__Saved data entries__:
_____
/-- R92 (the answer is held in the model's `ret`: log 9; that `exec` answers a row in the builds of the other variants
too is the model's: log 19, and in every live state: log 20). Each LED word format answers the compare run of its word,
the most significant bit first: `[23:16]`, `[15:8]`, `[7:0]` (or from `[31:24]`) being the channels in the format's
order. -/
def Obligations.LedWordsAnswerTheirBits : Prop :=
  ∀ (s : State) (g r b w : Byte), Live s →
    let t0h := s.cfg.table.t0h
    let t1h := s.cfg.table.t1h
    (∃ t, exec (.ledwordGrb24 g r b) s = .next t ∧ t = { s with ret := t.ret } ∧ t.ret.length = 24 ∧
      ∀ j, j < 24 → t.ret[j]? =
        some (if (g.toNat * 2 ^ 16 + r.toNat * 2 ^ 8 + b.toNat).testBit (23 - j) = true then t1h else t0h)) ∧
    (∃ t, exec (.ledwordRgb24 r g b) s = .next t ∧ t = { s with ret := t.ret } ∧ t.ret.length = 24 ∧
      ∀ j, j < 24 → t.ret[j]? =
        some (if (r.toNat * 2 ^ 16 + g.toNat * 2 ^ 8 + b.toNat).testBit (23 - j) = true then t1h else t0h)) ∧
    (∃ t, exec (.ledwordGrbw32 g r b w) s = .next t ∧ t = { s with ret := t.ret } ∧ t.ret.length = 32 ∧
      ∀ j, j < 32 → t.ret[j]? =
        some (if (g.toNat * 2 ^ 24 + r.toNat * 2 ^ 16 + b.toNat * 2 ^ 8 + w.toNat).testBit (31 - j) = true then t1h
              else t0h)) ∧
    (∃ t, exec (.ledwordRgbw32 r g b w) s = .next t ∧ t = { s with ret := t.ret } ∧ t.ret.length = 32 ∧
      ∀ j, j < 32 → t.ret[j]? =
        some (if (r.toNat * 2 ^ 24 + g.toNat * 2 ^ 16 + b.toNat * 2 ^ 8 + w.toNat).testBit (31 - j) = true then t1h
              else t0h))

/-- R92, R98. The LED word of the build's own format answers what `encode` answers for its colour. -/
def Obligations.LedWordIsTheBuildsEncoding : Prop :=
  ∀ (s : State) (g r b w : Byte),
    (s.cfg.params.order = .grb → s.cfg.params.hasWhite = false →
      exec (.ledwordGrb24 g r b) s = exec (.encode ⟨r, g, b, 0⟩) s) ∧
    (s.cfg.params.order = .rgb → s.cfg.params.hasWhite = false →
      exec (.ledwordRgb24 r g b) s = exec (.encode ⟨r, g, b, 0⟩) s) ∧
    (s.cfg.params.order = .grb → s.cfg.params.hasWhite = true →
      exec (.ledwordGrbw32 g r b w) s = exec (.encode ⟨r, g, b, w⟩) s) ∧
    (s.cfg.params.order = .rgb → s.cfg.params.hasWhite = true →
      exec (.ledwordRgbw32 r g b w) s = exec (.encode ⟨r, g, b, w⟩) s)

/-- R98. `frame(B, n)` has `frame_len(n)` values, and position `p` is the compare value of LED `p div BPL` while LEDs
are left, and 0 after them. -/
def Obligations.FrameIsItsValues : Prop :=
  ∀ (c : Config) (m : Memory Color) (n : Nat), (∀ i, i < n → (m.read i).isSome = true) →
    frame c m n = (List.range (c.frameLen n)).map (frameValue c m n)

/-- R92, R94, R110 (requests as bytes: log 3; the channel order: log 13; the rows of one and two bytes: log 24). Decoding
an encoded operation gives it back, with every operand at every value its field holds. -/
def Obligations.DecodeOfEncode : Prop :=
  ∀ (order : ChannelOrder) (i : Instr), i.fits = true → i.ofOrder order = true → decode order (encode i) = .ok i

/-- R92, R94, R110 (requests as bytes: log 3; the channel order: log 13; that a compare word other than 0, `T0H` and
`T1H` among them, and a byte other than 0 and 1 do not decode: log 24, the model's choice). Bytes that decode are the
encoding of what they decode to: every word has one meaning. -/
def Obligations.EncodeOfDecode : Prop :=
  ∀ (order : ChannelOrder) (bytes : List Byte) (i : Instr), decode order bytes = .ok i →
    encode i = bytes ∧ i.fits = true ∧ i.ofOrder order = true

/-- R96, R92, R6 (which builds refuse a word: log 19). The length of an LED word is fixed by the build: a word of 24
or 32 bits is one of the build exactly when it has `BPL` bits. -/
def Obligations.LedWordLengthIsTheBuilds : Prop :=
  ∀ (c : Config) (bytes : List Byte) (i : Instr), decode c.params.order bytes = .ok i →
    bytes.length = 3 ∨ bytes.length = 4 → (i.wf c.params = true ↔ 8 * bytes.length = c.bpl)
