/-- An event of a frame in flight lets the transfer go on, or completes it with its frame and fewer than `BPL` zeros
(R203, R206). -/
theorem FrameEvent.goes_on_or_completes (h : InFlight s a n q) (he : FrameEvent s t a n q i) :
    (∃ q', InFlight t a n q' ∧ SameTransfer s t a) ∨
      (AtRest t a n ∧ ∃ k, k < s.cfg.bpl ∧ t.frames = s.frames ++ [frame s.cfg (s.buf a) n ++ List.replicate k 0]) := by
  cases he with
  | aside hflight hbuf hframe => exact .inl ⟨q, hflight, by rw [hframe], by rw [hframe], hbuf⟩
  | beat _ ht => exact .inl ⟨q, ht.1, ht.sameTransfer⟩
  | refill _ _ ht => exact .inl ⟨q + 1, ht.1, ht.sameTransfer⟩
  | completion hdue _ hend hrest ht =>
    obtain ⟨k, hk⟩ := Nat.exists_eq_add_of_le (hend.trans hdue)
    have hlt : k < s.cfg.bpl := by
      have hhalf := half_le_frameLen h.lt_frameLen
      have hsucc : (q + 2) * s.cfg.bpl = (q + 1) * s.cfg.bpl + s.cfg.bpl := succ_half_start s.cfg (q + 1)
      obtain ⟨-, hhi⟩ := h.beats
      omega
    have hframes : t.frames = s.frames ++ [s.wire] := by rw [ht]; rfl
    exact .inr ⟨hrest, k, hlt, by rw [hframes, ← wire_past_frame h hk]⟩

/-- After `init` no operation takes a completed trace back (R46, R104). -/
theorem exec_keeps_frames (hv : s.cfg.valid = true) (hp : InPhase s) (hi : s.initialised = true)
    (he : exec i s = .next t) : t.initialised = true ∧ s.frames.length ≤ t.frames.length := by
  cases hb : s.busy
  · obtain haside | harm := exec_of_notBusy hv hp hb he
    · rw [haside]
      exact ⟨hi, le_rfl⟩
    · cases harm with
      | init hno => rw [hi] at hno; cases hno
      | refresh _ ht =>
        obtain ⟨-, -, -, hframe⟩ := ht
        rw [hframe]
        exact ⟨hi, le_rfl⟩
  · obtain ⟨a, n, q, h⟩ := hp.inFlight_of_busy hb
    obtain ⟨q', hflight, -, hframes, -⟩ | ⟨hrest, k, -, hframes⟩ := (exec_of_inFlight hv h he).goes_on_or_completes h
    · exact ⟨hflight.setUp.initialised, by rw [hframes]⟩
    · exact ⟨hrest.setUp.initialised, by simp [hframes]⟩

/-- What every operation keeps, in whatever context, a run of operations keeps. -/
theorem runAll_keeps {p : State → Prop} (hissuer : ∀ x c, p x → p { x with issuer := c })
    (hexec : ∀ x y i, p x → exec i x = .next y → p y) {is : List (Context × Instr)} (hs : p s)
    (h : runAll is s = .next t) : p t := by
  induction is generalizing s with
  | nil =>
    cases h
    exact hs
  | cons ci is ih =>
    obtain ⟨c, i⟩ := ci
    rw [runAll] at h
    split at h
    next u hu => exact ih (hexec _ u i (hissuer s c hs) hu) h
    next => cases h
    next => cases h
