-- ==== Sys2Proof/Config.lean ====
section
/-! DEFINITION. What is fixed for the machine: the hardwired constants (R7 to R10, R28), the identity registers'
values (R40, R41), the sizes of R11, and the implementation's OPEN parameters (R11, U1 to U4, U8, U11), which are
opaque constants: no rule depends on them, and no proof can see a value of one. -/

namespace Sys2Proof.Config

/-- The field prime (R7), as the numeral the rule gives. -/
def p : Nat := 0xFFFFFFFFFFFFFFFFFFFFFFFFFFFFFFFFFFFFFFFFFFFFFFFFFFFFFFFEFFFFFC2F

/-- The group order (R9). PRESUMED: the numeral is the spec's own from general knowledge (D25), log 9. -/
def N : Nat := 0xFFFFFFFFFFFFFFFFFFFFFFFFFFFFFFFEBAAEDCE6AF48A03BBFD25E8CD0364141

/-- The generator's `x` coordinate (R10). PRESUMED: as `N`, log 9. -/
def Gx : W256 := 0x79BE667EF9DCBBAC55A06295CE870B07029BFCDB2DCE28D959F2815B16F81798#256

/-- The generator's `y` coordinate (R10). PRESUMED: as `N`, log 9. -/
def Gy : W256 := 0x483ADA7726A3C4655DA4FBFC0E1108A8FD17B448A68554199C47D08FFB10D4B8#256

/-- The curve parameter `b` (R8). -/
def b : W256 := 7#256

/-- The value of the `ID` register, ASCII "K256" (R40). -/
def idValue : Word := 0x4B323536#32

/-- The value of the `VERSION` register: command-set version 1 (R41). -/
def versionValue : Word := 0x00000001#32

/-- R7: the numeral is `2^256 - 2^32 - 977`. -/
theorem p_eq : p = 2 ^ 256 - 2 ^ 32 - 977 := by decide +kernel

/-- The reduction methods an implementation may use (`REDUCTION` of R11, U1). -/
inductive Reduction where
  | fold
  | barrett
  | montgomery
  deriving DecidableEq, Repr, Inhabited

/-- The internal point forms an implementation may use (`POINT_FORM` of R11, U3). -/
inductive PointForm where
  | affine
  | jacobian
  deriving DecidableEq, Repr, Inhabited

/-- `REDUCTION`: open, not observable (R186). -/
opaque reduction : Reduction

/-- `POINT_FORM`: open, not observable (R270). -/
opaque pointForm : PointForm

/-- One less than `WINDOW_BITS`. -/
opaque windowBitsPred : Nat

/-- `WINDOW_BITS`: open, any `w >= 1`, not observable (R296). -/
def windowBits : Nat := windowBitsPred + 1

/-- `BASE`: where the platform places the window in the host's own address map; no rule depends on it (R60, U8). -/
opaque base : Nat

/-- `FE_TEXT_FORMAT`: how the text form of a field element pairs the two 64-digit numerals; no rule depends on it
(R118, U11). -/
opaque pairText : String → String → String

end Sys2Proof.Config
end

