-- ==== Sys2Proof/Machine/Ops.lean ====
section
/-! DEFINITION. The shared operations: the words of a 256-bit value (R63), the codes of the error kinds (R311), the
two completions of a command, with success (R318) and with an error (R316), and reset (R350 to R352). The completion
with an error takes the place of exception entry (60_exceptions.md); nothing was entered, so there is no return
(R324). -/

namespace Sys2Proof.Machine

/-- Word `j` of a 256-bit value: bits `32j+31 : 32j` (R63). -/
def wordOf (v : W256) (j : Fin 8) : Word := v.extractLsb' (32 * j.val) 32

/-- The 256-bit value with bits `32j+31 : 32j` replaced and the rest unchanged (R69). -/
def setWordOf (v : W256) (j : Fin 8) (w : Word) : W256 :=
  (v &&& ~~~((0xFFFFFFFF#256) <<< (32 * j.val))) ||| (w.setWidth 256 <<< (32 * j.val))

/-- The code of an error kind (R311). -/
def ErrorKind.code : ErrorKind → BitVec 4
  | .outOfRange => 1#4
  | .notOnCurve => 2#4
  | .mismatchedCoordinates => 3#4
  | .divisionByZero => 4#4
  | .illegalCommand => 5#4
  | .noCoordinates => 6#4

/-- The sticky bit of an error kind: bit `code` of `ESTICKY` (R45). -/
def ErrorKind.stickyBit (e : ErrorKind) : Word := 1#32 <<< e.code.toNat

/-- `ESTICKY.BUSYACC`, bit 8 (R45). -/
def busyAccBit : Word := 0x100#32

/-- `ESTICKY.BADACC`, bit 9 (R45). -/
def badAccBit : Word := 0x200#32

/-- The named bits of `ESTICKY`: 1..6, 8, 9 (R45). -/
def stickyMask : Word := 0x37E#32

/-- Set bits of `ESTICKY`. -/
def State.setSticky (s : State) (bits : Word) : State := { s with esticky := s.esticky ||| bits }

/-- Completion with success (R318), after the destination and `T` are written. -/
def State.succeed (s : State) : State :=
  { s with code := 0#4, lastcmd := s.cur, busy := false, done := true }

/-- Completion with an error (R316): code, last command and sticky bit are recorded, `BUSY` falls, `DONE` rises; no
field, point or integer register and not `T`. -/
def State.fail (s : State) (e : ErrorKind) : State :=
  { s with code := e.code, lastcmd := s.cur, esticky := s.esticky ||| e.stickyBit, busy := false, done := true }

/-- Completion with `NotOnCurve`, the one error that records more: both sides of the failed equation (R48, R311). -/
def State.failNotOnCurve (s : State) (left right : W256) : State :=
  { s with diagl := left, diagr := right }.fail .notOnCurve

/-- Completion of an illegal word (R317): no register is read. -/
def State.completeIllegal (s : State) : State := s.fail .illegalCommand

/-- Acceptance of a command word (R47), when `BUSY = 0`. It does not decode (R317). -/
def State.accept (s : State) (w : Word) : State := { s with cur := w, busy := true, done := false }

/-- Every piece of the block's state at its reset value (R350); what the model holds of the host stays. -/
def State.resetBlock (s : State) : State := { State.reset with port := s.port, reply := s.reply }

/-- The soft reset (R352), at any time; a command in flight is abandoned. -/
def State.softReset (s : State) : State := s.resetBlock

/-- The hard reset line is asserted: the port does not answer (R351). DESIGN CHOICE: what the state holds meanwhile,
which nothing can observe (log 5). -/
def State.assertHardReset (s : State) : State := { s.resetBlock with hreset := true, reply := .silent }

/-- The hard reset line is released: the state is that of rule R350 (R351). -/
def State.releaseHardReset (s : State) : State := { s.resetBlock with reply := .silent }

end Sys2Proof.Machine
end

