/-! ## Field construction, copy and comparison -/

/-- R141: FNEW stores the integer if `0 <= val < p` and completes with `OutOfRange` otherwise. -/
def Obligations.FnewChecksRange : Prop :=
  EncodedBy 0x01000000#32 0xFF0CFFFF#32 (fun w => .fnew (bitsRd w) (bitsRa w)) ∧
    ∀ (s : State) (rd ra : Nibble),
      (0 ≤ (s.readK ra).value ∧ (s.readK ra).value < p →
        ∃ v : W256, (v.toNat : Int) = (s.readK ra).value ∧ CompletesF (.fnew rd ra) rd v s) ∧
      (¬(0 ≤ (s.readK ra).value ∧ (s.readK ra).value < p) → CompletesFailing (.fnew rd ra) 1 s)

/-- R142, R143, R144: FZERO, FONE and FMOV write 0, 1 and the source. -/
def Obligations.FzeroFoneFmovWrite : Prop :=
  EncodedBy 0x02000000#32 0xFF0FFFFF#32 (fun w => .fzero (bitsRd w)) ∧
    EncodedBy 0x03000000#32 0xFF0FFFFF#32 (fun w => .fone (bitsRd w)) ∧
    EncodedBy 0x04000000#32 0xFF00FFFF#32 (fun w => .fmov (bitsRd w) (bitsRa w)) ∧
    ∀ (s : State) (rd ra : Nibble),
      CompletesF (.fzero rd) rd 0#256 s ∧ CompletesF (.fone rd) rd 1#256 s ∧
        CompletesF (.fmov rd ra) rd (s.readF ra) s

/-- R145: FEQ compares the two integers. -/
def Obligations.FeqComparesIntegers : Prop :=
  EncodedBy 0x05000000#32 0xFFF00FFF#32 (fun w => .feq (bitsRa w) (bitsRb w)) ∧
    ∀ (s : State) (ra rb : Nibble),
      CompletesT (.feq ra rb) (decide ((s.readF ra).toNat = (s.readF rb).toNat)) s

/-! ## The modular adder -/

/-- R161, R164: FADD writes the sum modulo `p` of canonical operands. -/
def Obligations.FaddIsModularSum : Prop :=
  EncodedBy 0x10000000#32 0xFF000FFF#32 (fun w => .fadd (bitsRd w) (bitsRa w) (bitsRb w)) ∧
    ∀ (s : State) (rd ra rb : Nibble), Canonical (s.readF ra) → Canonical (s.readF rb) →
      ∃ v : W256, v.toNat = ((s.readF ra).toNat + (s.readF rb).toNat) % p ∧ Canonical v ∧
        CompletesF (.fadd rd ra rb) rd v s

/-- R162, R165: FSUB writes the floored difference modulo `p` of canonical operands. -/
def Obligations.FsubIsModularDifference : Prop :=
  EncodedBy 0x11000000#32 0xFF000FFF#32 (fun w => .fsub (bitsRd w) (bitsRa w) (bitsRb w)) ∧
    ∀ (s : State) (rd ra rb : Nibble), Canonical (s.readF ra) → Canonical (s.readF rb) →
      ∃ v : W256, (v.toNat : Int) = ((s.readF ra).toNat - (s.readF rb).toNat : Int) % (p : Int) ∧ Canonical v ∧
        CompletesF (.fsub rd ra rb) rd v s

/-- R163, R167: FNEG writes `(p - a) mod p`, which is `fsub(0, a)`, and negating twice gives the operand back. -/
def Obligations.FnegIsModularNegation : Prop :=
  EncodedBy 0x12000000#32 0xFF00FFFF#32 (fun w => .fneg (bitsRd w) (bitsRa w)) ∧
    (∀ (s : State) (rd ra : Nibble), Canonical (s.readF ra) →
      ∃ v : W256, v.toNat = (p - (s.readF ra).toNat) % p ∧ CompletesF (.fneg rd ra) rd v s) ∧
    ∀ a : W256, Canonical a → fneg a = fsub 0 a ∧ fneg (fneg a) = a

/-- R168, R190: the properties of `add` and `mul` over canonical values. -/
def Obligations.FieldLaws : Prop :=
  ∀ a b c : W256, Canonical a → Canonical b → Canonical c →
    fadd a b = fadd b a ∧ fadd (fadd a b) c = fadd a (fadd b c) ∧ fadd a 0 = a ∧ fsub a a = 0 ∧
      fmul a b = fmul b a ∧ fmul (fmul a b) c = fmul a (fmul b c) ∧ fmul a 1 = a

/-! ## The modular multiplier -/

/-- R181, R183: FMUL writes the exact product modulo `p`. -/
def Obligations.FmulIsModularProduct : Prop :=
  EncodedBy 0x18000000#32 0xFF000FFF#32 (fun w => .fmul (bitsRd w) (bitsRa w) (bitsRb w)) ∧
    ∀ (s : State) (rd ra rb : Nibble),
      ∃ v : W256, v.toNat = (s.readF ra).toNat * (s.readF rb).toNat % p ∧ CompletesF (.fmul rd ra rb) rd v s

/-- R182, R184: FSMUL writes the floored remainder of the exact signed product, for every value of the K register. -/
def Obligations.FsmulIsFlooredProduct : Prop :=
  EncodedBy 0x19000000#32 0xFF0C0FFF#32 (fun w => .fsmul (bitsRd w) (bitsRa w) (bitsRb w)) ∧
    (∀ (s : State) (rd ra rb : Nibble),
      ∃ v : W256, (v.toNat : Int) = (s.readK ra).value * ((s.readF rb).toNat : Int) % (p : Int) ∧
        CompletesF (.fsmul rd ra rb) rd v s) ∧
    ∀ (k : Int) (a : W256), Canonical a →
      fsmul (-1) a = fneg a ∧ fsmul k a = fmul (BitVec.ofNat 256 (k % (p : Int)).toNat) a

/-- R186 to R189: the three reference reductions compute the remainder, and `fmul` by any of them is `fmul`. -/
def Obligations.ReductionMethodsAgree : Prop :=
  (∀ t : Nat, t < 2 ^ 512 → reduceFold t = t % p ∧ reduceBarrett t = t % p) ∧
    (∀ a b : Nat, a < p → b < p → mont (mont a b) montSquare = a * b % p) ∧
    ∀ (method : Config.Reduction) (a b : W256), Canonical a → Canonical b → fmulBy method a b = fmul a b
_____
__Your instructions__: Work out how many lines in the data above hold the word "answers". Reply with nothing but the count.

__Final answer__: 3